Directions:
In the entries below, find the line with "((s.ide k).active ≠" and the line with "n.length = 32 → x.length = 96 →"; give again those lines and every line between them, exactly.

#### The records ####

/-- R58: a tail doorbell of an enabled hopper is accepted exactly under its four conditions, moves the tail and takes over the
new descriptors, and the steward reads the next one of the admin hopper; otherwise the tail stays and DB_REFUSED is set and
counted; a doorbell equal to the tail changes nothing of the hopper. The clock of R28 and DOZE see every doorbell (R40, R60).
-/
def Obligations.TailDoorbell : Prop :=
  ∀ (s : State) (r : HopRef) (v : W32),
    reach s (hopFn r) = true → hopDropped s r = false → hopOpen s r = true →
    let x := s.hop r
    let s1 : State := { s with disp := { s.disp with lastDb := s.now }, pwr := { s.pwr with doze := false } }
    let n := 2 ^ x.ringLog2.toNat
    let occ := fun (i : Nat) => (i + n - x.fetchHead % n) % n
    let ok := x.en = true ∧ x.halted = false ∧ v.toNat < n ∧ occ x.tail ≤ occ v.toNat ∧ occ v.toNat ≤ depth s r ∧
      occ v.toNat ≤ n - 1
    let accepted : Hopper := { x with
      tail := v.toNat, acc := x.acc ++ List.replicate (occ v.toNat - occ x.tail) (s.now, defaultDeadline s r) }
    (ok → v.toNat ≠ x.tail →
      (∀ p h, r = .vf p h → exec (.hopTailDb r v true) s = .next (s1.setHop r accepted)) ∧
      (r = .admin → exec (.hopTailDb r v true) s = .next (
        if x.reads = 0 ∧ accepted.acc ≠ [] ∧ readRoom (s1.setHop r accepted) r = true then
          issueRead (s1.setHop r { accepted with reads := 1 }) .pf0 (x.sqBase + BitVec.ofNat 64 (128 * x.fetchHead)) 128
        else s1.setHop r accepted))) ∧
    (x.en = true → x.halted = false → v.toNat < n → v.toNat = x.tail → exec (.hopTailDb r v true) s = .next s1) ∧
    (¬ ok → v.toNat ≠ x.tail → exec (.hopTailDb r v true) s = .next (s1.setHop r { x with
      dbRefused := true, dbrCnt := bump x.dbrCnt })) ∧
    exec (.hopTailDb r v false) s = .next (s1.setHop r { x with dbrCnt := bump x.dbrCnt })

/-- R74: a head doorbell is accepted only in the circular range from the host head to CQ_TAIL; otherwise HEAD_ERR is set. On
the admin hopper the room that it makes may let the steward read a descriptor. -/
def Obligations.HeadDoorbell : Prop :=
  ∀ (s : State) (r : HopRef) (v : W32), reach s (hopFn r) = true → hopDropped s r = false →
    let x := s.hop r
    let s1 : State := { s with disp := { s.disp with lastDb := s.now }, pwr := { s.pwr with doze := false } }
    let n := 2 ^ x.ringLog2.toNat
    let dist := fun (i : Nat) => (i + n - x.hostHead % n) % n
    let ok := v.toNat < n ∧ dist v.toNat ≤ dist x.cqTail
    (ok → exec (.hopHeadDb r v true) s = .next (fetchNext (s1.setHop r { x with hostHead := v.toNat }) r)) ∧
    (ok → r ≠ .admin ∨ x.acc = [] → exec (.hopHeadDb r v true) s = .next (s1.setHop r { x with hostHead := v.toNat })) ∧
    (¬ ok → exec (.hopHeadDb r v true) s = .next (s1.setHop r { x with headErr := true, headErrCnt := bump x.headErrCnt }))

/-- R46, R47: a hopper is enabled only with its plot OPEN, RING_LOG2 in range and ENABLED at 0, with its heads and tails at 0
and its phase at 1; otherwise CFG_ERR is set. Disabling a hopper clears EN and drops what was not read; ENABLED goes with it
where no entry is still to come (R50). -/
def Obligations.HopperEnableDisable : Prop :=
  ∀ (s : State) (r : HopRef) (cfg : W32), reach s (hopFn r) = true → hopDropped s r = false →
    let x := s.hop r
    let f : Hopper := { x with
      vector := cfg.extractLsb' 16 4, prio := cfg.extractLsb' 10 2, log2 := if x.en then x.log2 else cfg.extractLsb' 4 5 }
    let lim := match r with
      | .admin => 12
      | .vf _ _ => 16
    let ok := hopOpen s r = true ∧ 6 ≤ f.log2.toNat ∧ f.log2.toNat ≤ lim ∧ x.enabled = false
    (cfg.getLsbD 0 = true → x.en = false →
      (ok → exec (.hopperEnable r cfg) s = .next (s.setHop r { f with
        en := true, enabled := true, halted := false, fence := false, fetchHead := 0, tail := 0, cqTail := 0,
        hostHead := 0, phase := true, acc := [], reads := 0, inflight := 0, ringCq := x.cqBase, ringLog2 := f.log2 })) ∧
      (¬ ok → exec (.hopperEnable r cfg) s = .next (s.setHop r { f with cfgErr := true, cfgErrCnt := bump x.cfgErrCnt }))) ∧
    (cfg.getLsbD 0 = false → x.en = true → x.enabled = true →
      let off : Hopper := { f with
        en := false, enabled := decide (x.inflight ≠ 0 ∨ heldEntries s r ≠ 0), halted := false, acc := [], fence := false,
        reads := 0 }
      (r = .admin → exec (.hopperDisable r cfg) s = .next (s.setHop r off)) ∧
      (∀ p h, r = .vf p h → readersOf s p h = [] → (s.plot p).st ≠ .stopping → twf Plot.zero s.plots = true →
        twf Hopper.zero (s.plot p).hoppers = true →
        ∃ t, exec (.hopperDisable r cfg) s = .next t ∧ t = { s with plots := t.plots } ∧ t.hop r = off ∧
          (∀ q, q ≠ p.val → t.plot q = s.plot q) ∧ { t.plot p with hoppers := [] } = { s.plot p with hoppers := [] }))

/-- The dispatcher's step on a module that is no standby: a free yoke, the plot and the hopper that R113 and R114 choose; the
descriptor read is issued onto the yoke, which is charged to the plot, and no other yoke or plot changes. A descriptor that
arrives for the admin hopper is taken off the ring and the next one is read: one that passes its checks and names a command
joins the steward's queue; an invalid one ends DESCRIPTOR_INVALID and a code that names none ABSENT, at once where nothing is
in front (R40, R55, R99, R608). For a yoke it is taken in ring order; bytes of another length are no descriptor. Staged data:
in time and complete it starts the program; late, or after a failed read, it ends the transaction (R57, R241, R243). The
deadline of a running transaction ends it with DEADLINE_EXPIRED, or NO_ENTROPY where it waits for random output (R81, R82);
TMARGIN before it sets FL.T (R151). -/
def Obligations.DispatchAndArrival : Prop :=
  (∀ (s s1 : State) (y p c h : Nat), standby s = false → pickYoke s = some y → choosePlot s = (s1, some p) →
     chooseHop s1 p = some (c, h) → p < 1024 → twf Plot.zero s1.plots = true → twf Yoke.zero s1.yokes = true →
     let s2 := s1.modPlot p fun pl => { pl with rr := tset 16 c h pl.rr }
     let x := s2.hop (hopRef p h)
     ∃ t : State, exec .dispatch s = .next t ∧
       t.out = s2.out ++ [.read (x.sqBase + BitVec.ofNat 64 (128 * ((x.fetchHead + x.reads) % x.n))) 128] ∧
       t.adm = s2.adm ∧ t.link = s2.link ∧ t.kpr = s2.kpr ∧
       (t.plot p).busy = (s2.plot p).busy + 1 ∧
       ((t.yoke y).tx.map fun u => (u.plot, u.hop, u.phase)) = some (p, h, TxPhase.reading) ∧
       (∀ z, z ≠ y → t.yoke z = s2.yoke z) ∧ (∀ q, q ≠ p → t.plot q = s1.plot q)) ∧
  ((∀ (s : State) (b : Bytes), b.length = 128 →
     let x := s.adm.hop
     let d := admOf b
     x.en = true → x.halted = false → x.acc ≠ [] → x.reads ≠ 0 → heldFor s .pf0 = false →
     let s1 := s.setHop .admin { x with
       fetchHead := (x.fetchHead + 1) % x.n, acc := x.acc.tail, reads := 0, inflight := x.inflight + 1 }
     (descOk b 2 65536 = true → d.code.toNat ∈ adminCodes → (∀ q, s.adm.queue.head? = some q → q.bad = none) →
       exec (.descriptorArrival .admin (.data b)) s =
         .next (fetchAdmin { s1 with adm := { s1.adm with queue := s.adm.queue ++ [d] } })) ∧
     (s.adm.queue = [] → adminBusy s = false →
       let ended := fun (st : BitVec 16) (det : Byte) => Host.Outcome.next (fetchAdmin (admEntry
         { s1 with adm := { s1.adm with queue := [], errTag := d.tag, errDet := det } } d st [] false))
       (descOk b 2 65536 = false → exec (.descriptorArrival .admin (.data b)) s = ended stDescriptor 0) ∧
       (descOk b 2 65536 = true → d.code.toNat ∉ adminCodes →
         exec (.descriptorArrival .admin (.data b)) s = ended stAbsent 8))) ∧
   (∀ (s : State) (y : YokeId) (b : Bytes) (t : Tx), b.length = 128 → s.tx y = some t → t.phase = .reading → t.fwd = false →
     heldFor s (vfOf t.plot) = false →
     exec (.descriptorArrival (.yoke y) (.data b)) s =
       .next (takeAll 64 (s.modTx y fun t => { t with desc := b }) t.plot t.hop)) ∧
   (∀ (s : State) (w : ReadFor) (b : Bytes), b.length ≠ 128 →
     exec (.descriptorArrival w (.data b)) s = .fault .malformed)) ∧
  (∀ (s : State) (y : YokeId) (t : Tx), s.tx y = some t → t.fwd = false →
     (t.phase = .staging → heldFor s (vfOf t.plot) = false → s.now < t.deadline →
       (∀ b, exec (.stagingReadComplete y (.data b)) s =
         .next (startProgram (number s y (fit (stagedLen t.desc) b)) y (fit (stagedLen t.desc) b))) ∧
       exec (.stagingReadComplete y .failed) s = .next (endEarly s y stDataFault)) ∧
     (t.phase = .staging → heldFor s (vfOf t.plot) = false → t.deadline ≤ s.now →
       ∀ r, exec (.stagingReadComplete y r) s = .next (endEarly s y stDeadline)) ∧
     (t.phase = .running →
       exec (.deadlineExpired (.yoke y)) s = .next (endWith (forwardAbort { s with now := max s.now t.deadline } y) y
         (if stalledForRandom t then stNoEntropy else stDeadline)) ∧
       ((s.yoke y).core.tmargin ≠ 0 → exec (.tMarginReached y) s =
         .next ((advanceTo s (t.deadline - (s.yoke y).core.tmargin.toNat)).modYoke y fun k =>
           { k with core := { k.core with fl := { k.core.fl with t := true } } }))))

/-- MSI-X: the coalescing time's end raises the hopper's vector and clears its pending count (R75); a gate that opens sends
the pending messages, a gate that closes keeps later ones pending; a message carries the address and data of its vector's
table entry (R77, R78). IDE and SPDM on a live module with a secured session: a failed check makes the stream Insecure,
KEY_PROG programs a set with its association blocks, K_SET_GO makes a programmed set active and lets out what was held,
K_SET_STOP ends one; every IDE_KM answer leaves sealed under the session, and the SPDM requests are answered, a key exchange
with a new session (R87 to R92). Before the admin hopper is live the answer is Busy (R90). -/
def Obligations.InterruptsAndSecureLink : Prop :=
  ((∀ (s : State) (r : HopRef) (t : Nat), (s.hop r).coalDue = some t →
     exec (.coalescingTimer r) s = .next (raiseVec (({ s with now := max s.now t } : State).modHop r fun x =>
       { x with pendCnt := 0, coalAt := none, coalDue := none }) (hopFn r) (hopVec s r))) ∧
   (∀ (s : State) (f : Fn), cfgReach s f = true →
     let m := s.msixOf f
     exec (.msixUnmask f .enable) s = .next (sendPending (s.setMsix f { m with enable := true }) f) ∧
     exec (.msixUnmask f .fnMask) s = .next (sendPending (s.setMsix f { m with fnMask := false }) f) ∧
     exec (.msixMask f .enable) s = .next (sendPending (s.setMsix f { m with enable := false }) f) ∧
     exec (.msixMask f .fnMask) s = .next (sendPending (s.setMsix f { m with fnMask := true }) f)) ∧
   (∀ (s : State) (f : Fn) (v : Fin 17), tableReach s f = true → hasVector f v = true →
     let m := s.msixOf f
     (v.val ∉ m.unmasked →
       exec (.msixUnmask f (.vector v)) s = .next (sendPending (s.setMsix f { m with unmasked := v.val :: m.unmasked }) f)) ∧
     exec (.msixMask f (.vector v)) s =
       .next (sendPending (s.setMsix f { m with unmasked := m.unmasked.filter (· != v.val) }) f)) ∧
   (∀ (s : State) (f : Fn) (v : Nat), heldFor s f = false →
     let m := s.msixOf f
     (m.enable = true → m.fnMask = false → v ∈ m.unmasked →
       raiseVec s f v = { s with out := s.out ++ [.msix f v (tget 0 m.addr v) (tget 0 m.data v)] }) ∧
     ((m.enable = false ∨ m.fnMask = true ∨ v ∉ m.unmasked) → v ∉ m.pend →
       raiseVec s f v = s.setMsix f { m with pend := v :: m.pend }))) ∧
  ((∀ (s : State) (k : Fin 2), (s.ide k).active ≠ none → (s.ide k).insecure = false →
     exec (.ideIntegrityFailure k) s = .next (modEvent (s.setIde k { s.ide k with insecure := true }))) ∧
   (∀ (s : State) (k : Fin 2) (x : SpdmSess) (rest : List SpdmSess),
     s.link.perst = false → s.link.trained = true → s.adm.live = true → s.link.spdm = x :: rest →
     let answer := fun (u : State) (body : Bytes) =>
       emit { u with link := { u.link with spdm := { x with sealed := x.sealed + 1 } :: rest } }
         (.doe .ok (Config.spdmSeal x.secret x.sealed body))
     exec (.ideKmQuery k) s = .next (answer s (Config.doeBody k)) ∧
     (∀ (set : Fin 2) (r : IdeRids) (a : IdeAddrs),
       let i : Ide := { s.ide k with first := r.first, last := r.last, addr0 := a.block0, addr1 := a.block1 }
       exec (.ideKmKeyProg k set r a) s = .next (answer
         (s.setIde k (if set = 0 then { i with prog0 := true } else { i with prog1 := true })) [])) ∧
     (∀ set : Fin 2, (if set = 0 then (s.ide k).prog0 else (s.ide k).prog1) = true → exec (.ideKmKSetGo k set) s =
       .next (releaseHeld (answer (s.setIde k { s.ide k with active := some set, insecure := false }) []))) ∧
     ((s.ide k).active = some 0 → exec (.ideKmKSetStop k 0) s = .next (answer (s.setIde k { s.ide k with
       prog0 := false, active := none }) [])) ∧
     ((s.ide k).active ≠ some 1 → exec (.ideKmKSetStop k 1) s = .next (answer (s.setIde k { s.ide k with prog1 := false }) []))) ∧
   (∀ (s : State) (n x : Bytes), s.link.perst = false → s.link.trained = true → s.adm.live = true →
     n.length = 32 → x.length = 96 →
     exec (.spdmGetCertificate 0) s = .next (emit s (.doe .ok Config.identityChain)) ∧
     (privReady s 1 = true →
       let u := privGen s 1
       let secret := Config.spdmSchedule (Config.dheShared x u.free) (x ++ Config.dhePublic u.free)
       exec (.spdmChallenge n) s = .next (drawn (emit u (.doe .ok (Config.attestSign n u.free))) 1) ∧
       (∀ i : Byte, 1 ≤ i.toNat → i.toNat ≤ 5 → exec (.spdmGetMeasurements i n) s =
         .next (drawn (emit u (.doe .ok (Config.hash 2 (measured s i.toNat) ++
           Config.attestSign (n ++ Config.hash 2 (measured s i.toNat)) u.free))) 1)) ∧
       exec (.spdmKeyExchange x) s = .next (drawn (emit
         { u with link := { u.link with spdm := { secret := secret } :: u.link.spdm } }
         (.doe .ok (Config.dhePublic u.free ++ Config.attestSign (x ++ Config.dhePublic u.free) (u.free + 1) ++
           Config.spdmVerify secret (x ++ Config.dhePublic u.free)))) 2))) ∧
   (∀ (s : State) (k : Fin 2) (i : Fin 8), s.link.perst = false → s.link.trained = true → s.adm.live = false →
     exec (.ideKmQuery k) s = .next (emit s (.doe .busy [])) ∧
     exec (.spdmGetCertificate i) s = .next (emit s (.doe .busy []))))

####

Answer space:
     ((s.ide k).active ≠ some 1 → exec (.ideKmKSetStop k 1) s = .next (answer (s.setIde k { s.ide k with prog1 := false }) []))) ∧
   (∀ (s : State) (n x : Bytes), s.link.perst = false → s.link.trained = true → s.adm.live = true →
     n.length = 32 → x.length = 96 →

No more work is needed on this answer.